* Listed records:
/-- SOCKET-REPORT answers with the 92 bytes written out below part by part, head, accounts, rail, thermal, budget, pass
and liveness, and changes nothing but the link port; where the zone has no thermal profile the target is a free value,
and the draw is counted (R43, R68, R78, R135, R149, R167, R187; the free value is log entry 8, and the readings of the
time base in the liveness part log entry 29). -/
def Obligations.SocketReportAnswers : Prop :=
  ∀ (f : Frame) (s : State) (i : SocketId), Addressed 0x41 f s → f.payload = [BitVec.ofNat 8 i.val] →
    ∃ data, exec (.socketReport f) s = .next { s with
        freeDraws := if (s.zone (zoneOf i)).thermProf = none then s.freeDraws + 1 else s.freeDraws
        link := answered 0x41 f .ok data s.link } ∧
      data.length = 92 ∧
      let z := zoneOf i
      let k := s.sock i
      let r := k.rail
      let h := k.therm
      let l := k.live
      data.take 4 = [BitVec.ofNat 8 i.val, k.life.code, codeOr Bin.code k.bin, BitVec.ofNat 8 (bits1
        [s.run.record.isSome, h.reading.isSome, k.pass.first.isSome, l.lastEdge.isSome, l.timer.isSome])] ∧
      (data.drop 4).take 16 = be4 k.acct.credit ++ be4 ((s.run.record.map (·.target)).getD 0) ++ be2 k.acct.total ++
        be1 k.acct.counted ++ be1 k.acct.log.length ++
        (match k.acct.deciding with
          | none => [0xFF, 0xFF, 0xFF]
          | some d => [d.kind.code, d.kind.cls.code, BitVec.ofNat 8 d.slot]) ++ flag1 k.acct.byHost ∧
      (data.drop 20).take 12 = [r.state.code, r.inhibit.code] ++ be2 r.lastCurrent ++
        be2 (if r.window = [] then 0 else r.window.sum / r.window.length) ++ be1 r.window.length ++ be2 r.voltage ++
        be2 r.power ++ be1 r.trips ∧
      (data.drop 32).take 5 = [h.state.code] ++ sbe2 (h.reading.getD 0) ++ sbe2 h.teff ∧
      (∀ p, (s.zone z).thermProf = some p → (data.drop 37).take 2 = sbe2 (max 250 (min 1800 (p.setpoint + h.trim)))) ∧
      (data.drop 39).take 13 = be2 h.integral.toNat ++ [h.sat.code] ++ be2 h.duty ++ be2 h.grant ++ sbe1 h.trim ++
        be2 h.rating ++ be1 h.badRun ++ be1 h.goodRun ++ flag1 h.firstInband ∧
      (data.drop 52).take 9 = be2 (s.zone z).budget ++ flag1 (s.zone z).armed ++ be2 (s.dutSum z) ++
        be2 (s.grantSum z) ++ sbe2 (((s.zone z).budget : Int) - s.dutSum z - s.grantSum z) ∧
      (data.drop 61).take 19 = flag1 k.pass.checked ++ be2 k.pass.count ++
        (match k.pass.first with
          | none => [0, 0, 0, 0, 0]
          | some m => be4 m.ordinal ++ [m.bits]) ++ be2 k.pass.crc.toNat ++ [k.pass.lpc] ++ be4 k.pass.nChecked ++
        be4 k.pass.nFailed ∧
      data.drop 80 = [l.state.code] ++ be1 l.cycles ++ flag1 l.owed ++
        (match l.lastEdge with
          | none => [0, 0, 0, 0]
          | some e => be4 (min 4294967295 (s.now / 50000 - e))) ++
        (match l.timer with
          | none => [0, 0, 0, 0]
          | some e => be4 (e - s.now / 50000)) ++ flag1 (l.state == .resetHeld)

* * *

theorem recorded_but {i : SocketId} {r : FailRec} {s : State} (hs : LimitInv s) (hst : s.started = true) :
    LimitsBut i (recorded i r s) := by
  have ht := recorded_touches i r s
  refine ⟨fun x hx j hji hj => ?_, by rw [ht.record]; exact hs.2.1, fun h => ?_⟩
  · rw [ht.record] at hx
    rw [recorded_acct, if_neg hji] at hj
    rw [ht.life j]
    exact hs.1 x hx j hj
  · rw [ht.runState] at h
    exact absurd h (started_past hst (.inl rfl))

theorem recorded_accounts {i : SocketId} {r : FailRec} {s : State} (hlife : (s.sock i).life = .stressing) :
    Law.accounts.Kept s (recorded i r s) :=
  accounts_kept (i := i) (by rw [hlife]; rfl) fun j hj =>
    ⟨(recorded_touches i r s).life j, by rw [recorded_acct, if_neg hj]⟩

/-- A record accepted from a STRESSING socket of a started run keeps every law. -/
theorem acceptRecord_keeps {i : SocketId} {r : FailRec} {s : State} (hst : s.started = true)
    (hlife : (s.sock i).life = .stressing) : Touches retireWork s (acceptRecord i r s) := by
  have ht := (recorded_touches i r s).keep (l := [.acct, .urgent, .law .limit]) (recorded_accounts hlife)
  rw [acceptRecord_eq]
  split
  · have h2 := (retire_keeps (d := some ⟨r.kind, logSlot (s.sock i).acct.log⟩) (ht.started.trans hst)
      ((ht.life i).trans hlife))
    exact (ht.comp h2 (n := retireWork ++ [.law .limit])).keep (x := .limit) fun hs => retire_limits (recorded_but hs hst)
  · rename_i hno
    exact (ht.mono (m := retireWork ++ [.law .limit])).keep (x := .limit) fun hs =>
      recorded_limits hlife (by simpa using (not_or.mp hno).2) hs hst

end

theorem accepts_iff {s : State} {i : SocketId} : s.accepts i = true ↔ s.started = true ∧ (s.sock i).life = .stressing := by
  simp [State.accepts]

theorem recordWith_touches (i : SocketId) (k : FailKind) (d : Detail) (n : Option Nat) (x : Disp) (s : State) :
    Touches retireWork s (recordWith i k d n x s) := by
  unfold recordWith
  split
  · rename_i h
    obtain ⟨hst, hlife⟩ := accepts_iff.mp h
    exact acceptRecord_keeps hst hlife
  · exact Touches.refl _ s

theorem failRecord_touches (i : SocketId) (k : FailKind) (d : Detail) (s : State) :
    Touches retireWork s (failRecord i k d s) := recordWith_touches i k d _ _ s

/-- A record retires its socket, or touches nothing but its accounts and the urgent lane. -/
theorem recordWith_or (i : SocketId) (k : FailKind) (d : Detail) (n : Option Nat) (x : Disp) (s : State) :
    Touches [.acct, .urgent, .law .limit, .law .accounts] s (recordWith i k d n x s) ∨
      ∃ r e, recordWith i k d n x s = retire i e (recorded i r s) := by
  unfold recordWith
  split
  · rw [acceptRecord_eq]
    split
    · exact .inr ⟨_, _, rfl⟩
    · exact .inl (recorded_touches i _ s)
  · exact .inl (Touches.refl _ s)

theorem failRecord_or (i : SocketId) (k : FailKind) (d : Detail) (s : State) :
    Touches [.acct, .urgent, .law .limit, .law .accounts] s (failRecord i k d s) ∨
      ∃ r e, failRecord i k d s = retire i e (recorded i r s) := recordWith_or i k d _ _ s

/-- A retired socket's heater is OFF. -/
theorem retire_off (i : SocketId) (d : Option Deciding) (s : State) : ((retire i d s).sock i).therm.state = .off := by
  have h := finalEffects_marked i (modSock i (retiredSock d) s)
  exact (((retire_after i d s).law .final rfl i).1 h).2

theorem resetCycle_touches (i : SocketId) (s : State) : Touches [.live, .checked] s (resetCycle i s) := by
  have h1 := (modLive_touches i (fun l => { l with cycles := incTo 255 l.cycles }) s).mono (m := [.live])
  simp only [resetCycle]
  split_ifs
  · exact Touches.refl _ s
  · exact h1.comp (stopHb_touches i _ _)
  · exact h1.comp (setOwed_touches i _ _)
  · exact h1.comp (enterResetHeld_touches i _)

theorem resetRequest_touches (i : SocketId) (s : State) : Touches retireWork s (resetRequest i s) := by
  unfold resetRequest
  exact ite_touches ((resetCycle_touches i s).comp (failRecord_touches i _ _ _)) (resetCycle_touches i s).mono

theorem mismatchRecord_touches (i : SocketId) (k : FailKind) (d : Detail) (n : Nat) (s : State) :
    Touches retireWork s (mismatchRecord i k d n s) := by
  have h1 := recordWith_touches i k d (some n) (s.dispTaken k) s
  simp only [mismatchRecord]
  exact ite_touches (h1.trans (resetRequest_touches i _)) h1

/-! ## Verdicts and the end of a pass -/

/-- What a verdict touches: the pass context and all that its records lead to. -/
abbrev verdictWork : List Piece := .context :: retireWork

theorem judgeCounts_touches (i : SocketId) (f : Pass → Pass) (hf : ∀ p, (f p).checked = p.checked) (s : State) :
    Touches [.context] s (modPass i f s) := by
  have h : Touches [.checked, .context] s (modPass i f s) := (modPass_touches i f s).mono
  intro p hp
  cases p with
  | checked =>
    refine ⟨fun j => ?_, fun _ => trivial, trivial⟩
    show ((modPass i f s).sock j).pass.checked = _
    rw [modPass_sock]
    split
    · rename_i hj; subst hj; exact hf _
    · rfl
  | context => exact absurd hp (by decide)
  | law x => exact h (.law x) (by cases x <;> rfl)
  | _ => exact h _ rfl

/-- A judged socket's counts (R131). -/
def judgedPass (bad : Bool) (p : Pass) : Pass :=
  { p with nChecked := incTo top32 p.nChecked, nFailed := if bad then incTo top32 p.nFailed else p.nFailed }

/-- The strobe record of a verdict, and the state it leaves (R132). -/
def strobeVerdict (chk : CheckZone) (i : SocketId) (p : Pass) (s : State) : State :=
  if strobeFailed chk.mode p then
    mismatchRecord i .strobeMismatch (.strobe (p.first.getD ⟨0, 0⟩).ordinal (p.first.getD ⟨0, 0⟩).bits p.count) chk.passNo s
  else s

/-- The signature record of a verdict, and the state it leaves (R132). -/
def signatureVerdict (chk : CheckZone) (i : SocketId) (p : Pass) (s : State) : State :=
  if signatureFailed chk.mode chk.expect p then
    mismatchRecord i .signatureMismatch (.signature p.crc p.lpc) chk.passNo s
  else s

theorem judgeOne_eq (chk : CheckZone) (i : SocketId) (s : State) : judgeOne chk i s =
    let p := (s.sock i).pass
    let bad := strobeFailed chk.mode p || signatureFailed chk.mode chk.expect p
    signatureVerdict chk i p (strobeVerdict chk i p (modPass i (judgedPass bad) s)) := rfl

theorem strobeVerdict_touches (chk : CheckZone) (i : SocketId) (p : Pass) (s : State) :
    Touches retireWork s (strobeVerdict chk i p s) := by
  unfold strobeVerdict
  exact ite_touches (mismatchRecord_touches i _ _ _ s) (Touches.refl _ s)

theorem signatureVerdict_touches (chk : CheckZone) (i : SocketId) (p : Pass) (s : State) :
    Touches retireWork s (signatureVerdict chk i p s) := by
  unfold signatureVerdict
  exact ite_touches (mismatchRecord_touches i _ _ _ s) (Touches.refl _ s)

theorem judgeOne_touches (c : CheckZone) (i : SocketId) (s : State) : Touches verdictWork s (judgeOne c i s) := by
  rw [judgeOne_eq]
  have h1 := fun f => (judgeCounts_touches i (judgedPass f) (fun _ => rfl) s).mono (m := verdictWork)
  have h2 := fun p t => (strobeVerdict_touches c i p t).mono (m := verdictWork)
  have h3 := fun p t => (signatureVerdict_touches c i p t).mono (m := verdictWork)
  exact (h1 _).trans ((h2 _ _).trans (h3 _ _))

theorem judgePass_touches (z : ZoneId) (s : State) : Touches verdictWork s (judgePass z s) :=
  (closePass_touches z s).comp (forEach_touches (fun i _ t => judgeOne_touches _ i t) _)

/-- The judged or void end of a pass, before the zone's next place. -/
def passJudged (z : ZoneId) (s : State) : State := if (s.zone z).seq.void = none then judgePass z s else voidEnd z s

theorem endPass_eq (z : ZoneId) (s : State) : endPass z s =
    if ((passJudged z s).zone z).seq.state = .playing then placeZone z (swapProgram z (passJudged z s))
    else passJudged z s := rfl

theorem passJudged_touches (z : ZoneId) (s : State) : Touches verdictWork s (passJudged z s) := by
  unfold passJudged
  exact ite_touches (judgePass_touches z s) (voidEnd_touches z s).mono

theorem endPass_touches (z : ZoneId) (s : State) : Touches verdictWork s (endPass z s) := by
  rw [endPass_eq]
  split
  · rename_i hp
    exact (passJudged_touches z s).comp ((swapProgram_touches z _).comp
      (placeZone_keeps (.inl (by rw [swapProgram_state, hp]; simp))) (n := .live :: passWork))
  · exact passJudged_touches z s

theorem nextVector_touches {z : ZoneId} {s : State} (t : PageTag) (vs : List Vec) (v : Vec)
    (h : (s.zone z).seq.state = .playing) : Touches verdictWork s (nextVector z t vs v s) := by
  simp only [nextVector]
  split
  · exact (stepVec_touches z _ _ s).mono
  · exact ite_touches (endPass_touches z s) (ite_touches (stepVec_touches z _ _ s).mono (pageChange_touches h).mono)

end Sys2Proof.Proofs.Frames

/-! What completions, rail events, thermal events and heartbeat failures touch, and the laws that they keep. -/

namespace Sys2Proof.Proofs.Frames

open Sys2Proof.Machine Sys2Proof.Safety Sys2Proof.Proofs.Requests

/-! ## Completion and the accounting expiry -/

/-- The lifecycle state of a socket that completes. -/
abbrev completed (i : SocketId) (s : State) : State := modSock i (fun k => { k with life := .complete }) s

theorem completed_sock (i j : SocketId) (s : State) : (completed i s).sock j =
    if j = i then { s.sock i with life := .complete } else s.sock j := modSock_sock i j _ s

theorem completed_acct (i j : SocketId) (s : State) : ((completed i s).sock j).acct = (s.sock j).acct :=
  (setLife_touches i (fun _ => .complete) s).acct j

* Task item:
Set down, exactly as they appear above, all lines from the one that has "thermal, budget, pass" down to the one that has "and liveness, and", including those two and no others.

* Answer space:
/-- SOCKET-REPORT answers with the 92 bytes written out below part by part, head, accounts, rail, thermal, budget, pass
and liveness, and changes nothing but the link port; where the zone has no thermal profile the target is a free value,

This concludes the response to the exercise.